Researchers found that the cracks’ patterns and propagation are predictable through a model that balances the local elastic energy and and the energy cost of fracture. They also found that the spacing between radial cracks depends on the deposit’s local thickness. Besides explaining the patterns seen here, these cracking models could help analyze old paintings, where cracks could hide information about the artist’s methods and the artwork’s condition. (Image and research credit: P. Lilit et al.; via Physics Today)
Explosively Jetting
Dropping water from a plastic pipette onto a pool of oil electrically charges the drop. Then, as it evaporates, it shrinks and concentrates the charges closer and closer. Eventually, the strength of the electrical charge overcomes surface tension, making the drop form a cone-shaped edge that jets out tiny, highly-charged microdrops. Afterward, the drop returns to its spherical shape… until shrinkage builds up the charge density again. This microjetting behavior can carry on for hours! (Video and image credit: M. Lin et al.; research preprint: M. Lin et al.)

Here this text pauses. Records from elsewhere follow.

/-! spriteBackgroundIrq -/

@[simp] theorem spriteBackgroundIrq_cfg (m : Byte) (s : State) : (spriteBackgroundIrq m s).cfg = s.cfg := by
  simp only [spriteBackgroundIrq, raiseIrq, updateIrqLine, apply_ite State.cfg, ite_self]
@[simp] theorem spriteBackgroundIrq_clk (m : Byte) (s : State) : (spriteBackgroundIrq m s).clk = s.clk := by
  simp only [spriteBackgroundIrq, raiseIrq, updateIrqLine, apply_ite State.clk, ite_self]
@[simp] theorem spriteBackgroundIrq_clkOrigin (m : Byte) (s : State) : (spriteBackgroundIrq m s).clkOrigin = s.clkOrigin := by
  simp only [spriteBackgroundIrq, raiseIrq, updateIrqLine, apply_ite State.clkOrigin, ite_self]
@[simp] theorem spriteBackgroundIrq_currentLine (m : Byte) (s : State) : (spriteBackgroundIrq m s).currentLine = s.currentLine := by
  simp only [spriteBackgroundIrq, raiseIrq, updateIrqLine, apply_ite State.currentLine, ite_self]
@[simp] theorem spriteBackgroundIrq_fetchClk (m : Byte) (s : State) : (spriteBackgroundIrq m s).fetchClk = s.fetchClk := by
  simp only [spriteBackgroundIrq, raiseIrq, updateIrqLine, apply_ite State.fetchClk, ite_self]
@[simp] theorem spriteBackgroundIrq_drawClk (m : Byte) (s : State) : (spriteBackgroundIrq m s).drawClk = s.drawClk := by
  simp only [spriteBackgroundIrq, raiseIrq, updateIrqLine, apply_ite State.drawClk, ite_self]
@[simp] theorem spriteBackgroundIrq_rasterIrqClk (m : Byte) (s : State) : (spriteBackgroundIrq m s).rasterIrqClk = s.rasterIrqClk := by
  simp only [spriteBackgroundIrq, raiseIrq, updateIrqLine, apply_ite State.rasterIrqClk, ite_self]
@[simp] theorem spriteBackgroundIrq_fetchIdx (m : Byte) (s : State) : (spriteBackgroundIrq m s).fetchIdx = s.fetchIdx := by
  simp only [spriteBackgroundIrq, raiseIrq, updateIrqLine, apply_ite State.fetchIdx, ite_self]
@[simp] theorem spriteBackgroundIrq_spriteFetchMsk (m : Byte) (s : State) : (spriteBackgroundIrq m s).spriteFetchMsk = s.spriteFetchMsk := by
  simp only [spriteBackgroundIrq, raiseIrq, updateIrqLine, apply_ite State.spriteFetchMsk, ite_self]
@[simp] theorem spriteBackgroundIrq_spriteFetchIdx (m : Byte) (s : State) : (spriteBackgroundIrq m s).spriteFetchIdx = s.spriteFetchIdx := by
  simp only [spriteBackgroundIrq, raiseIrq, updateIrqLine, apply_ite State.spriteFetchIdx, ite_self]
@[simp] theorem spriteBackgroundIrq_spriteFetchBase (m : Byte) (s : State) : (spriteBackgroundIrq m s).spriteFetchBase = s.spriteFetchBase := by
  simp only [spriteBackgroundIrq, raiseIrq, updateIrqLine, apply_ite State.spriteFetchBase, ite_self]
@[simp] theorem spriteBackgroundIrq_regs (m : Byte) (s : State) : (spriteBackgroundIrq m s).regs = s.regs := by
  simp only [spriteBackgroundIrq, raiseIrq, updateIrqLine, apply_ite State.regs, ite_self]
@[simp] theorem spriteBackgroundIrq_videoMode (m : Byte) (s : State) : (spriteBackgroundIrq m s).videoMode = s.videoMode := by
  simp only [spriteBackgroundIrq, raiseIrq, updateIrqLine, apply_ite State.videoMode, ite_self]
@[simp] theorem spriteBackgroundIrq_idleState (m : Byte) (s : State) : (spriteBackgroundIrq m s).idleState = s.idleState := by
  simp only [spriteBackgroundIrq, raiseIrq, updateIrqLine, apply_ite State.idleState, ite_self]
@[simp] theorem spriteBackgroundIrq_badLine (m : Byte) (s : State) : (spriteBackgroundIrq m s).badLine = s.badLine := by
  simp only [spriteBackgroundIrq, raiseIrq, updateIrqLine, apply_ite State.badLine, ite_self]
@[simp] theorem spriteBackgroundIrq_allowBadLines (m : Byte) (s : State) : (spriteBackgroundIrq m s).allowBadLines = s.allowBadLines := by
  simp only [spriteBackgroundIrq, raiseIrq, updateIrqLine, apply_ite State.allowBadLines, ite_self]
@[simp] theorem spriteBackgroundIrq_blank (m : Byte) (s : State) : (spriteBackgroundIrq m s).blank = s.blank := by
  simp only [spriteBackgroundIrq, raiseIrq, updateIrqLine, apply_ite State.blank, ite_self]
@[simp] theorem spriteBackgroundIrq_forceDisplayState (m : Byte) (s : State) : (spriteBackgroundIrq m s).forceDisplayState = s.forceDisplayState := by
  simp only [spriteBackgroundIrq, raiseIrq, updateIrqLine, apply_ite State.forceDisplayState, ite_self]
@[simp] theorem spriteBackgroundIrq_ycounter (m : Byte) (s : State) : (spriteBackgroundIrq m s).ycounter = s.ycounter := by
  simp only [spriteBackgroundIrq, raiseIrq, updateIrqLine, apply_ite State.ycounter, ite_self]
@[simp] theorem spriteBackgroundIrq_memCounter (m : Byte) (s : State) : (spriteBackgroundIrq m s).memCounter = s.memCounter := by
  simp only [spriteBackgroundIrq, raiseIrq, updateIrqLine, apply_ite State.memCounter, ite_self]
@[simp] theorem spriteBackgroundIrq_memptr (m : Byte) (s : State) : (spriteBackgroundIrq m s).memptr = s.memptr := by
  simp only [spriteBackgroundIrq, raiseIrq, updateIrqLine, apply_ite State.memptr, ite_self]
@[simp] theorem spriteBackgroundIrq_memCounterInc (m : Byte) (s : State) : (spriteBackgroundIrq m s).memCounterInc = s.memCounterInc := by
  simp only [spriteBackgroundIrq, raiseIrq, updateIrqLine, apply_ite State.memCounterInc, ite_self]
@[simp] theorem spriteBackgroundIrq_vbuf (m : Byte) (s : State) : (spriteBackgroundIrq m s).vbuf = s.vbuf := by
  simp only [spriteBackgroundIrq, raiseIrq, updateIrqLine, apply_ite State.vbuf, ite_self]
@[simp] theorem spriteBackgroundIrq_cbuf (m : Byte) (s : State) : (spriteBackgroundIrq m s).cbuf = s.cbuf := by
  simp only [spriteBackgroundIrq, raiseIrq, updateIrqLine, apply_ite State.cbuf, ite_self]
@[simp] theorem spriteBackgroundIrq_backgroundColorSource (m : Byte) (s : State) : (spriteBackgroundIrq m s).backgroundColorSource = s.backgroundColorSource := by
  simp only [spriteBackgroundIrq, raiseIrq, updateIrqLine, apply_ite State.backgroundColorSource, ite_self]
@[simp] theorem spriteBackgroundIrq_idleData (m : Byte) (s : State) : (spriteBackgroundIrq m s).idleData = s.idleData := by
  simp only [spriteBackgroundIrq, raiseIrq, updateIrqLine, apply_ite State.idleData, ite_self]
@[simp] theorem spriteBackgroundIrq_colorRam (m : Byte) (s : State) : (spriteBackgroundIrq m s).colorRam = s.colorRam := by
  simp only [spriteBackgroundIrq, raiseIrq, updateIrqLine, apply_ite State.colorRam, ite_self]
@[simp] theorem spriteBackgroundIrq_vbankPhi1 (m : Byte) (s : State) : (spriteBackgroundIrq m s).vbankPhi1 = s.vbankPhi1 := by
  simp only [spriteBackgroundIrq, raiseIrq, updateIrqLine, apply_ite State.vbankPhi1, ite_self]
@[simp] theorem spriteBackgroundIrq_vbankPhi2 (m : Byte) (s : State) : (spriteBackgroundIrq m s).vbankPhi2 = s.vbankPhi2 := by
  simp only [spriteBackgroundIrq, raiseIrq, updateIrqLine, apply_ite State.vbankPhi2, ite_self]
@[simp] theorem spriteBackgroundIrq_ramBaseOffset (m : Byte) (s : State) : (spriteBackgroundIrq m s).ramBaseOffset = s.ramBaseOffset := by
  simp only [spriteBackgroundIrq, raiseIrq, updateIrqLine, apply_ite State.ramBaseOffset, ite_self]
@[simp] theorem spriteBackgroundIrq_rasterIrqLine (m : Byte) (s : State) : (spriteBackgroundIrq m s).rasterIrqLine = s.rasterIrqLine := by
  simp only [spriteBackgroundIrq, raiseIrq, updateIrqLine, apply_ite State.rasterIrqLine, ite_self]
@[simp] theorem spriteBackgroundIrq_spriteSpriteCollisions (m : Byte) (s : State) : (spriteBackgroundIrq m s).spriteSpriteCollisions = s.spriteSpriteCollisions := by
  simp only [spriteBackgroundIrq, raiseIrq, updateIrqLine, apply_ite State.spriteSpriteCollisions, ite_self]
@[simp] theorem spriteBackgroundIrq_lastRead (m : Byte) (s : State) : (spriteBackgroundIrq m s).lastRead = s.lastRead := by
  simp only [spriteBackgroundIrq, raiseIrq, updateIrqLine, apply_ite State.lastRead, ite_self]
@[simp] theorem spriteBackgroundIrq_lightPen (m : Byte) (s : State) : (spriteBackgroundIrq m s).lightPen = s.lightPen := by
  simp only [spriteBackgroundIrq, raiseIrq, updateIrqLine, apply_ite State.lightPen, ite_self]
@[simp] theorem spriteBackgroundIrq_sprites (m : Byte) (s : State) : (spriteBackgroundIrq m s).sprites = s.sprites := by
  simp only [spriteBackgroundIrq, raiseIrq, updateIrqLine, apply_ite State.sprites, ite_self]
@[simp] theorem spriteBackgroundIrq_newSpriteDmaMask (m : Byte) (s : State) : (spriteBackgroundIrq m s).newSpriteDmaMask = s.newSpriteDmaMask := by
  simp only [spriteBackgroundIrq, raiseIrq, updateIrqLine, apply_ite State.newSpriteDmaMask, ite_self]
@[simp] theorem spriteBackgroundIrq_spriteDmaMask (m : Byte) (s : State) : (spriteBackgroundIrq m s).spriteDmaMask = s.spriteDmaMask := by
  simp only [spriteBackgroundIrq, raiseIrq, updateIrqLine, apply_ite State.spriteDmaMask, ite_self]
@[simp] theorem spriteBackgroundIrq_changes (m : Byte) (s : State) : (spriteBackgroundIrq m s).changes = s.changes := by
  simp only [spriteBackgroundIrq, raiseIrq, updateIrqLine, apply_ite State.changes, ite_self]
@[simp] theorem spriteBackgroundIrq_lineStart (m : Byte) (s : State) : (spriteBackgroundIrq m s).lineStart = s.lineStart := by
  simp only [spriteBackgroundIrq, raiseIrq, updateIrqLine, apply_ite State.lineStart, ite_self]
@[simp] theorem spriteBackgroundIrq_cache (m : Byte) (s : State) : (spriteBackgroundIrq m s).cache = s.cache := by
  simp only [spriteBackgroundIrq, raiseIrq, updateIrqLine, apply_ite State.cache, ite_self]
@[simp] theorem spriteBackgroundIrq_dirtyRange (m : Byte) (s : State) : (spriteBackgroundIrq m s).dirtyRange = s.dirtyRange := by
  simp only [spriteBackgroundIrq, raiseIrq, updateIrqLine, apply_ite State.dirtyRange, ite_self]
@[simp] theorem spriteBackgroundIrq_borderTop (m : Byte) (s : State) : (spriteBackgroundIrq m s).borderTop = s.borderTop := by
  simp only [spriteBackgroundIrq, raiseIrq, updateIrqLine, apply_ite State.borderTop, ite_self]
@[simp] theorem spriteBackgroundIrq_borderBottom (m : Byte) (s : State) : (spriteBackgroundIrq m s).borderBottom = s.borderBottom := by
  simp only [spriteBackgroundIrq, raiseIrq, updateIrqLine, apply_ite State.borderBottom, ite_self]
@[simp] theorem spriteBackgroundIrq_verticalBorder (m : Byte) (s : State) : (spriteBackgroundIrq m s).verticalBorder = s.verticalBorder := by
  simp only [spriteBackgroundIrq, raiseIrq, updateIrqLine, apply_ite State.verticalBorder, ite_self]
@[simp] theorem spriteBackgroundIrq_ram (m : Byte) (s : State) : (spriteBackgroundIrq m s).ram = s.ram := by
  simp only [spriteBackgroundIrq, raiseIrq, updateIrqLine, apply_ite State.ram, ite_self]
@[simp] theorem spriteBackgroundIrq_chargen (m : Byte) (s : State) : (spriteBackgroundIrq m s).chargen = s.chargen := by
  simp only [spriteBackgroundIrq, raiseIrq, updateIrqLine, apply_ite State.chargen, ite_self]
@[simp] theorem spriteBackgroundIrq_romh (m : Byte) (s : State) : (spriteBackgroundIrq m s).romh = s.romh := by
  simp only [spriteBackgroundIrq, raiseIrq, updateIrqLine, apply_ite State.romh, ite_self]
@[simp] theorem spriteBackgroundIrq_memoryTime (m : Byte) (s : State) : (spriteBackgroundIrq m s).memoryTime = s.memoryTime := by
  simp only [spriteBackgroundIrq, raiseIrq, updateIrqLine, apply_ite State.memoryTime, ite_self]
@[simp] theorem spriteBackgroundIrq_ultimax (m : Byte) (s : State) : (spriteBackgroundIrq m s).ultimax = s.ultimax := by
  simp only [spriteBackgroundIrq, raiseIrq, updateIrqLine, apply_ite State.ultimax, ite_self]
@[simp] theorem spriteBackgroundIrq_readData (m : Byte) (s : State) : (spriteBackgroundIrq m s).readData = s.readData := by
  simp only [spriteBackgroundIrq, raiseIrq, updateIrqLine, apply_ite State.readData, ite_self]
@[simp] theorem spriteBackgroundIrq_stolenCycles (m : Byte) (s : State) : (spriteBackgroundIrq m s).stolenCycles = s.stolenCycles := by
  simp only [spriteBackgroundIrq, raiseIrq, updateIrqLine, apply_ite State.stolenCycles, ite_self]
@[simp] theorem spriteBackgroundIrq_lines (m : Byte) (s : State) : (spriteBackgroundIrq m s).lines = s.lines := by
  simp only [spriteBackgroundIrq, raiseIrq, updateIrqLine, apply_ite State.lines, ite_self]
@[simp] theorem spriteBackgroundIrq_log (m : Byte) (s : State) : (spriteBackgroundIrq m s).log = s.log := by
  simp only [spriteBackgroundIrq, raiseIrq, updateIrqLine, apply_ite State.log, ite_self]
@[simp] theorem spriteBackgroundIrq_snapshotOut (m : Byte) (s : State) : (spriteBackgroundIrq m s).snapshotOut = s.snapshotOut := by
  simp only [spriteBackgroundIrq, raiseIrq, updateIrqLine, apply_ite State.snapshotOut, ite_self]
@[simp] theorem spriteBackgroundIrq_lineCollisions (m : Byte) (s : State) : (spriteBackgroundIrq m s).lineCollisions = s.lineCollisions := by
  simp only [spriteBackgroundIrq, raiseIrq, updateIrqLine, apply_ite State.lineCollisions, ite_self]
@[simp] theorem spriteBackgroundIrq_inbox (m : Byte) (s : State) : (spriteBackgroundIrq m s).inbox = s.inbox := by
  simp only [spriteBackgroundIrq, raiseIrq, updateIrqLine, apply_ite State.inbox, ite_self]
@[simp] theorem spriteBackgroundIrq_operands (m : Byte) (s : State) : (spriteBackgroundIrq m s).operands = s.operands := by
  simp only [spriteBackgroundIrq, raiseIrq, updateIrqLine, apply_ite State.operands, ite_self]
@[simp] theorem spriteBackgroundIrq_draws (m : Byte) (s : State) : (spriteBackgroundIrq m s).draws = s.draws := by
  simp only [spriteBackgroundIrq, raiseIrq, updateIrqLine, apply_ite State.draws, ite_self]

The Mystery of the Binary Droplet
What goes on inside an evaporating droplet made up of more than one fluid? This is a perennially fascinating question with lots of permutations. In this one, researchers observed water-poor spots forming around the edges of an evaporating drop, almost as if the two chemicals within the drop are physically separating from one another (scientifically speaking, “undergoing phase separation“). To find out if this was really the case, they put particles into the drop and observed their behavior as the drop evaporated. What they found is that this is a flow behavior, not a phase one. The high concentration of hexanediol near the edge of the drop changes the value of surface tension between the center and edge of the drop. And that change is non-monotonic, meaning that there’s a minimum in the surface tension partway along the drop’s radius. That surface tension minimum is what creates the separated regions of flow. (Video and image credit: P. Dekker et al.; research pre-print: C. Diddens et al.)
Within a Drop
In this macro video, various chemical reactions swirl inside a single dangling droplet. Despite its tiny size, quite a lot can go on in a drop like this. Both the injection of chemicals and the chemical reactions themselves can cause the flows we see here. Surface tension variations and capillary waves on the exterior of the drop can play a role, too. Just because a flow is tiny doesn’t mean it’s simple. (Video and image credit: B. Pleyer; via Nikon Small World in Motion)
Chemical reactions swirl within a single, hanging droplet.